Associated Press and FoxNews.com reports:
Medical supply giant Stryker is the latest company to announce job cuts in anticipation of coming costs associated with Obamacare, even though the man who inherited a fortune from the company’s founder is a fan.
The company will cut 1,170 jobs, or five percent of its worldwide workforce, despite the fact that the founder’s grandson was one of the largest contributors to President Obama’s re-election campaign. Medical tech scion Jon Stryker, whose net worth is currently estimated at $1.2 billion, contributed $2 million to the Priorities USA Action super PAC and has given $66,000 in contributions to Obama and the Democratic Party. Stryker does not run the company.
And so it begins. The bigger the government tax and the more redistributive the scheme, the bigger the bite out of the private economy. Government devours the hand that feeds it.
Again and again, we’re told that socialist democratic policies are good for the middle class. Repeatedly, it’s claimed that what’s bad for the billionaires is good for everyone else.
And yet, every time government attempts to redistribute in favor of the “little guy,” the victims of the redistribution fight back. They have to. Why? Because that’s why private businesses exist: To make a profit, and survive.
Keep in mind that if Stryker didn’t respond to the new costs created by the Obamacare tax, everyone who benefits from the company would suffer. Yes, the stockholders and CEOs would suffer, but the employees — right down to the lowest paid janitor — would suffer even more. In short, the company would completely go out of business rather than still manage to survive with the additional costs imposed by Obama’s social welfare schemes and mandates.
The incredible thing is that the people responsible for passing these taxes and other impositions on private entities will never be held responsible. They are widely applauded for “caring” enough to pass these laws, to supposedly ensure that everyone is covered. Altogether ignored is the fact that somebody has to pay for them. Sure, big businesses must pay for them. But big businesses, for their very survival, will simply pass those costs along.
Every time government passes a tax or a regulation, this is what happens. It’s the nature of reality. Every action must lead to a reaction of some kind. The more costs government imposes on businesses, the more consequences there will be to those who depend on the business in some way. CEOs and stockholders get less income, but it’s more than that. Employees get less income, or lose their jobs. With fewer salaried people in the world, and more people living off the bare minimum dole of government unemployment or early Social Security, the fewer products and services are bought elsewhere in the economy. Economic growth, in turn, goes down and unemployment goes up.

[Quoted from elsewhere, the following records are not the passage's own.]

-- ==== Sys2Proof/Laws/Kernels.lean ====
section
/-! SUPPORT. What one kernel instruction does, once its word is fetched. -/

namespace Sys2Proof.Machine

open Sys2Proof.Safety

/-- A fetched word of its own opcode runs its instruction. -/
theorem State.kernel_fetched {s u : State} {l n op : Nat} {x : KCtx} (h : fetches s l n op u x) (run : State → KCtx → KOut) :
    s.kernel l n op run = ((run u x).finish x).instrEvents x.c op := by
  obtain ⟨-, hp, hpp, ht, hst, hk, ho, bs, hf, hw⟩ := h
  obtain ⟨c, p, t, w, key⟩ := x
  simp only at hp hpp ht hst hk ho hf hw
  subst hpp ht hk hw
  simp only [State.kernel, hp, hst, hf, ho]
  simp

theorem fetches_core {s u : State} {l n op : Nat} {x : KCtx} (h : fetches s l n op u x) (d : Nat) :
    (u.core d).engines = (s.core d).engines := by
  obtain ⟨-, -, -, -, -, -, -, bs, hf, -⟩ := h
  have := State.icacheRead_engines s x.c x.p ((s.core x.c).thread n).pc 8 d
  rwa [hf] at this

theorem fetches_frame {s u : State} {l n op : Nat} {x : KCtx} (h : fetches s l n op u x) : sameModule s u := by
  obtain ⟨-, -, -, -, -, -, -, bs, hf, -⟩ := h
  have : u = (s.icacheRead x.c x.p ((s.core x.c).thread n).pc 8).1 := by rw [hf]
  subst this
  simp [sameModule, sameAround]

theorem sameModule_trans {s t u : State} (h : sameModule s t) (g : sameModule t u) : sameModule s u := by
  simp only [sameModule, sameAround] at *
  simp_all

theorem fetches_reg {s u : State} {l n op : Nat} {x : KCtx} (h : fetches s l n op u x) (v : Nat) : x.reg u v = x.reg s v := by
  simp [KCtx.reg, Core.thread, Core.threads_of_engines (fetches_core h x.c)]

theorem Core.setThread_engines {j k : Core} (h : j.engines = k.engines) (n : Nat) (th : Thread) :
    (j.setThread n th).engines = (k.setThread n th).engines := by
  simp only [Core.engines, Prod.mk.injEq, Core.setThread] at *
  simp_all

theorem Core.addVecLedger_engines {j k : Core} (h : j.engines = k.engines) (n : Nat) (led : Ledger) :
    (j.addVecLedger n led).engines = (k.addVecLedger n led).engines := by
  have hq := Core.queues_of_engines h
  have hv : j.vecEntry n = k.vecEntry n := by simp [Core.vecEntry, Core.queue, hq]
  unfold Core.addVecLedger
  rw [hv]
  split
  · simp only [Core.engines, Prod.mk.injEq, Core.modEntry, Core.setQueue, Core.queue] at *
    simp_all
  · exact h

/-- What an instruction that lets its thread go on leaves, where its own effect leaves the engines and the module around them. -/
theorem KOut.finish_advance {s u : State} {l n op : Nat} {x : KCtx} {o : KOut} (h : fetches s l n op u x)
    (hE : ∀ d, (o.st.core d).engines = (u.core d).engines) (hM : sameModule u o.st) (ha : o.act = .advance) :
    ran s ((o.finish x).instrEvents x.c op) x.c n
      (advanced ((s.core x.c).thread n) (o.regs.foldl (fun acc e => SMap.set 0 e.1 e.2 acc) ((s.core x.c).thread n).regs)) o.led := by
  have hEs : ∀ d, (o.st.core d).engines = (s.core d).engines := fun d => (hE d).trans (fetches_core h d)
  have hth : ((o.st.core x.c).thread n) = (s.core x.c).thread n := by
    simp [Core.thread, Core.threads_of_engines (hEs x.c)]
  refine ⟨fun d => ?_, ?_⟩
  · rw [State.instrEvents_engines]
    simp only [KOut.finish, ha, State.core_setCore_if]
    split
    · simp only [h.2.2.2.1, hth]
      exact Core.addVecLedger_engines (Core.setThread_engines (hEs x.c) _ _) _ _
    · exact hEs d
  · refine sameModule_trans (fetches_frame h) (sameModule_trans hM ?_)
    simp [sameModule, sameAround, KOut.finish]

theorem sameModule_refl (s : State) : sameModule s s := by simp [sameModule, sameAround]

/-- An instruction that writes one register from the registers alone (R147 to R149, R223). -/
theorem KOut.finish_write {s u : State} {l n op : Nat} {x : KCtx} {v : Nat} {r : VReg × Ledger} (h : fetches s l n op u x) :
    ran s (((KOut.write u v r).finish x).instrEvents x.c op) x.c n
      (advanced ((s.core x.c).thread n) (SMap.set 0 v r.1 ((s.core x.c).thread n).regs)) r.2 :=
  KOut.finish_advance (o := KOut.write u v r) h (fun _ => rfl) (sameModule_refl _) rfl

@[simp] theorem length_toLe (n v : Nat) : (toLe n v).length = n := by
  induction n generalizing v with
  | zero => rfl
  | succ n ih => simp [toLe, ih]

theorem length_atomicResult (old : Bytes) (op : AtomicOp) : (atomicResult old op).1.length = atomicWidth op := by
  cases op <;> simp [atomicResult, atomicWidth]

theorem Core.addVecLedger_source (k : Core) (n : Nat) (led : Ledger) : (k.addVecLedger n led).source = k.source := by
  unfold Core.addVecLedger
  split <;> rfl

theorem Core.settle_source (k : Core) (n : Nat) : (k.settle n).source = k.source := by
  unfold Core.settle
  extract_lets ts fail k1
  have h1 : k1.source = k.source := foldl_keeps (fun x : Core => x.source) _ (fun _ _ => by rfl) _ _
  split
  · split <;> exact h1
  · split
    · exact foldl_keeps (fun x : Core => x.source) _ (fun _ _ => by split <;> rfl) _ _
    · rfl

@[simp] theorem State.instrEvents_source (s : State) (c op d : Nat) : ((s.instrEvents c op).core d).source = (s.core d).source := by
  unfold State.instrEvents
  (repeat' split) <;> simp

/-- What an instruction asks of its thread leaves the stores as its own effect left them. -/
theorem KOut.finish_source (o : KOut) (x : KCtx) (d : Nat) : ((o.finish x).core d).source = (o.st.core d).source := by
  unfold KOut.finish
  extract_lets k th regs entry th1 k1
  refine State.source_setCore _ _ _ _ ?_
  have h1 : k1.source = k.source := (Core.addVecLedger_source _ _ _).trans rfl
  split
  · exact h1
  · exact h1
  · exact (Core.settle_source _ _).trans h1

/-- A fold over lanes in which each lane keeps a property. -/
theorem foldl_inv {α β : Type} (P : β → Prop) (f : β → α → β) (xs : List α) (h : ∀ b, P b → ∀ a ∈ xs, P (f b a)) (b : β) (hb : P b) :
    P (xs.foldl f b) := by
  induction xs generalizing b with
  | nil => exact hb
  | cons a xs ih =>
    exact ih (fun b hb c hc => h b hb c (by simp [hc])) _ (h b hb a (by simp))

/-- A gather whose active lanes all name places of a core store completes (R157, R223). -/
theorem kGather_core {u : State} {x : KCtx} {w : Nat} (hw : gatherWidth x.w.imm = some w)
    (ho : ∀ i ∈ activeLanes u x w, ∃ c o, laneAddr u x w i = .at (.cst c o) ∧ o + w ≤ coreStoreBytes) :
    ∃ r, kGather u x = ⟨u.countLines x w, [(x.w.vd, r)], {}, .advance⟩ := by
  unfold kGather
  simp only [hw]
  generalize hr : List.foldl _ _ _ = r
  have : r.1 = ⟨u.countLines x w, [], {}, .advance⟩ := by
    rw [← hr]
    refine foldl_inv (fun r : KOut × Bytes => r.1 = ⟨u.countLines x w, [], {}, .advance⟩) _ _ (fun b hb i hi => ?_) _ rfl
    obtain ⟨c, o, ha, hb2⟩ := ho i hi
    simp only [hb, ha, State.locRead, if_pos hb2]
  simp only [this]
  exact ⟨_, rfl⟩

/-- A scatter whose active lanes all name places of a core store completes, and leaves every engine (R158, R223). -/
theorem kScatter_core {u : State} {x : KCtx} {w : Nat} (hw : gatherWidth x.w.imm = some w)
    (ho : ∀ i ∈ activeLanes u x w, ∃ c o, laneAddr u x w i = .at (.cst c o) ∧ o + w ≤ coreStoreBytes) :
    (kScatter u x).act = .advance ∧ (kScatter u x).regs = [] ∧ (kScatter u x).led = {} ∧
      (∀ d, ((kScatter u x).st.core d).engines = (u.core d).engines) ∧ sameModule u (kScatter u x).st := by
  unfold kScatter
  simp only [hw]
  refine foldl_inv (fun r : KOut => r.act = .advance ∧ r.regs = [] ∧ r.led = {} ∧
      (∀ d, (r.st.core d).engines = (u.core d).engines) ∧ sameModule u r.st) _ _ (fun b hb i hi => ?_) _
    ⟨rfl, rfl, rfl, fun d => by simp, by simp [sameModule, sameAround]⟩
  obtain ⟨c, o, ha, hb2⟩ := ho i hi
  obtain ⟨h1, h2, h3, h4, h5⟩ := hb
  have hl : o + (List.take w (List.drop (i * w) (x.reg u x.w.vd).toBytes)).length ≤ coreStoreBytes := by
    have := List.length_take_le w (List.drop (i * w) (x.reg u x.w.vd).toBytes)
    omega
  simp only [h1, ha, State.locWrite, if_pos hl]
  refine ⟨trivial, h2, h3, fun d => (State.engines_setCore _ _ _ _ (by simp [Core.engines])).trans (h4 d), sameModule_trans h5 ?_⟩
  simp [sameModule, sameAround]

/-- A scatter addition whose active lanes all name places of a core store completes, and leaves every engine (R158, R223). -/
theorem kScatterAdd_core {u : State} {x : KCtx} {w : Nat} (hw : gatherWidth x.w.imm = some w)
    (ht : x.w.type = 0 ∧ w = 4 ∨ x.w.type = 3 ∧ w = 16)
    (ho : ∀ i ∈ activeLanes u x w, ∃ c o, laneAddr u x w i = .at (.cst c o) ∧ o + w ≤ coreStoreBytes) :
    (kScatterAdd u x).act = .advance ∧ (kScatterAdd u x).regs = [] ∧
      (∀ d, ((kScatterAdd u x).st.core d).engines = (u.core d).engines) ∧ sameModule u (kScatterAdd u x).st := by
  unfold kScatterAdd
  simp only [hw]
  rw [if_neg (by rcases ht with ⟨h1, h2⟩ | ⟨h1, h2⟩ <;> simp [h1, h2])]
  refine foldl_inv (fun r : KOut => r.act = .advance ∧ r.regs = [] ∧
      (∀ d, (r.st.core d).engines = (u.core d).engines) ∧ sameModule u r.st) _ _ (fun b hb i hi => ?_) _
    ⟨rfl, rfl, fun d => by simp, by simp [sameModule, sameAround]⟩
  obtain ⟨c, o, ha, hb2⟩ := ho i hi
  obtain ⟨h1, h2, h4, h5⟩ := hb
  have hl : ∀ old, o + (atomicResult old (if w = 4 then AtomicOp.addF32 (BitVec.ofNat 32 ((x.reg u x.w.vd).lane (8 * w) i))
      else .addW128 (BitVec.ofNat 128 ((x.reg u x.w.vd).lane (8 * w) i)))).1.length ≤ coreStoreBytes := by
    intro old
    rw [length_atomicResult]
    rcases ht with ⟨-, h⟩ | ⟨-, h⟩ <;> subst h <;> simpa [atomicWidth] using hb2
  simp only [h1, ha, State.locAtomic, State.locWrite, if_pos (hl _)]
  refine ⟨trivial, h2, fun d => (State.engines_setCore _ _ _ _ (by simp [Core.engines])).trans (h4 d), sameModule_trans h5 ?_⟩
  simp [sameModule, sameAround]

/-! ## Packers -/

theorem foldl_writes_get (xs : List (Nat × VReg)) (regs : SMap VReg) (v : Nat) (h : ∀ e ∈ xs, e.1 ≠ v) :
    SMap.get 0 v (xs.foldl (fun acc e => SMap.set 0 e.1 e.2 acc) regs) = SMap.get 0 v regs := by
  induction xs generalizing regs with
  | nil => rfl
  | cons e xs ih =>
    rw [List.foldl_cons, ih _ (fun x hx => h x (by simp [hx])), SMap.get_set_ne _ _ _ (fun hv => h e (by simp) hv.symm)]

theorem andThen_engines {r : State × Except (Nat × Nat) Unit} {f : State → State × Except (Nat × Nat) Unit} {d : Nat}
    (h : ∀ s, ((f s).1.core d).engines = (s.core d).engines) : ((andThen r f).1.core d).engines = (r.1.core d).engines := by
  unfold andThen
  split
  · exact h _
  · rfl

theorem KOut.ofChain_rest (r : State × Except (Nat × Nat) Unit) (led : Ledger) :
    (KOut.ofChain r led).st = r.1 ∧ (KOut.ofChain r led).regs = [] := by
  unfold KOut.ofChain
  split <;> exact ⟨rfl, rfl⟩

theorem kPackTile_engines (s : State) (x : KCtx) (mode : RMode) (vs : List FVal) :
    (∀ d, ((kPackTile s x mode vs).st.core d).engines = (s.core d).engines) ∧ (kPackTile s x mode vs).regs = [] := by
  unfold kPackTile
  extract_lets
  split
  · exact ⟨fun d => State.engines_setCore _ _ _ _ rfl, rfl⟩
  · split
    · exact ⟨fun _ => rfl, rfl⟩
    · exact ⟨fun _ => rfl, rfl⟩
    · extract_lets r
      split
      · exact ⟨fun d => by simp [KOut.busErr, r], rfl⟩
      · simp [KOut.ofChain_rest, r]

theorem packLine_engines (s : State) (x : KCtx) (t : Tensor) (el : Loc) (sg : Seg) (xs : List FVal) (q : Nat → Nat) (mode : RMode)
    (compute : Bool) (hl : Loc) :
    (∀ d, ((kPackSeg.packLine s x t el sg xs q mode compute hl).st.core d).engines = (s.core d).engines) ∧
      (kPackSeg.packLine s x t el sg xs q mode compute hl).regs = [] := by
  unfold kPackSeg.packLine
  split
  · split
    · exact ⟨fun _ => rfl, rfl⟩
    · extract_lets sc pad
      split
      · exact ⟨fun d => by simp [KOut.busErr, sc], rfl⟩
      · extract_lets ln r
        refine ⟨fun d => ?_, (KOut.ofChain_rest _ _).2⟩
        rw [(KOut.ofChain_rest _ _).1]
        unfold r
        rw [andThen_engines (fun s1 => by
          rw [andThen_engines (fun s2 => by
            rw [andThen_engines (fun s3 => by simp)]
            simp)]
          simp)]
        simp [sc]
  · exact ⟨fun _ => rfl, rfl⟩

Yet the more we see negative outcomes from government taxes and impositions, the more we blame not the ones doing the imposing — the government — but rather its primary victim: The private sector.
It’s a pretty nifty game these politicians have, in our socialist democracy. The more a problem exists (usually one created by government), the more they impose on the private sector. The more the private sector responds in self-protection, the more the private sector gets blamed for being “evil” and “selfish.” This sets the stage for still more government taxation and regulation — until eventually, at the end of the road, you’re like Communist Cuba, North Korea or Soviet Russia, and there’s nothing left to tax or regulate.
The “niftiness” of this game depends on the ignorance and evasiveness of the population in a socialist democracy (which the United States now is), and their corresponding willingness to put up with it. The verdict of the most recent election speaks for itself. The majority are still free, in two or four years, to replace this government with one who will massively reverse course — and end most of government spending and taxation as we now know it.
It’s not likely, of course, because human beings have a way of being lulled into a passive state of helplessness, the worse things get. And everywhere they turn — to religion, to government, to academia, to the media — this depraved and depressed way of looking at things is all they’ll get. American culture shows every indication, at present, of going the way of past great civilizations. Obama and his ilk are fully prepared to lead the “American sheeple” off the cliff.
It’s deeper than politics. It’s about mind, reality and ethics. Government does not have the power to make wishes come true. What government does have the power to do is to blame those who are successful, and who have money — and coerce them into making the wishes of magical thinking (free health care, free everything) come into existence. But magic always has its price. For details, witness the layoffs, the continuing stagnation and additional downturns coming as America completes its downward spiral into full socialist democracy.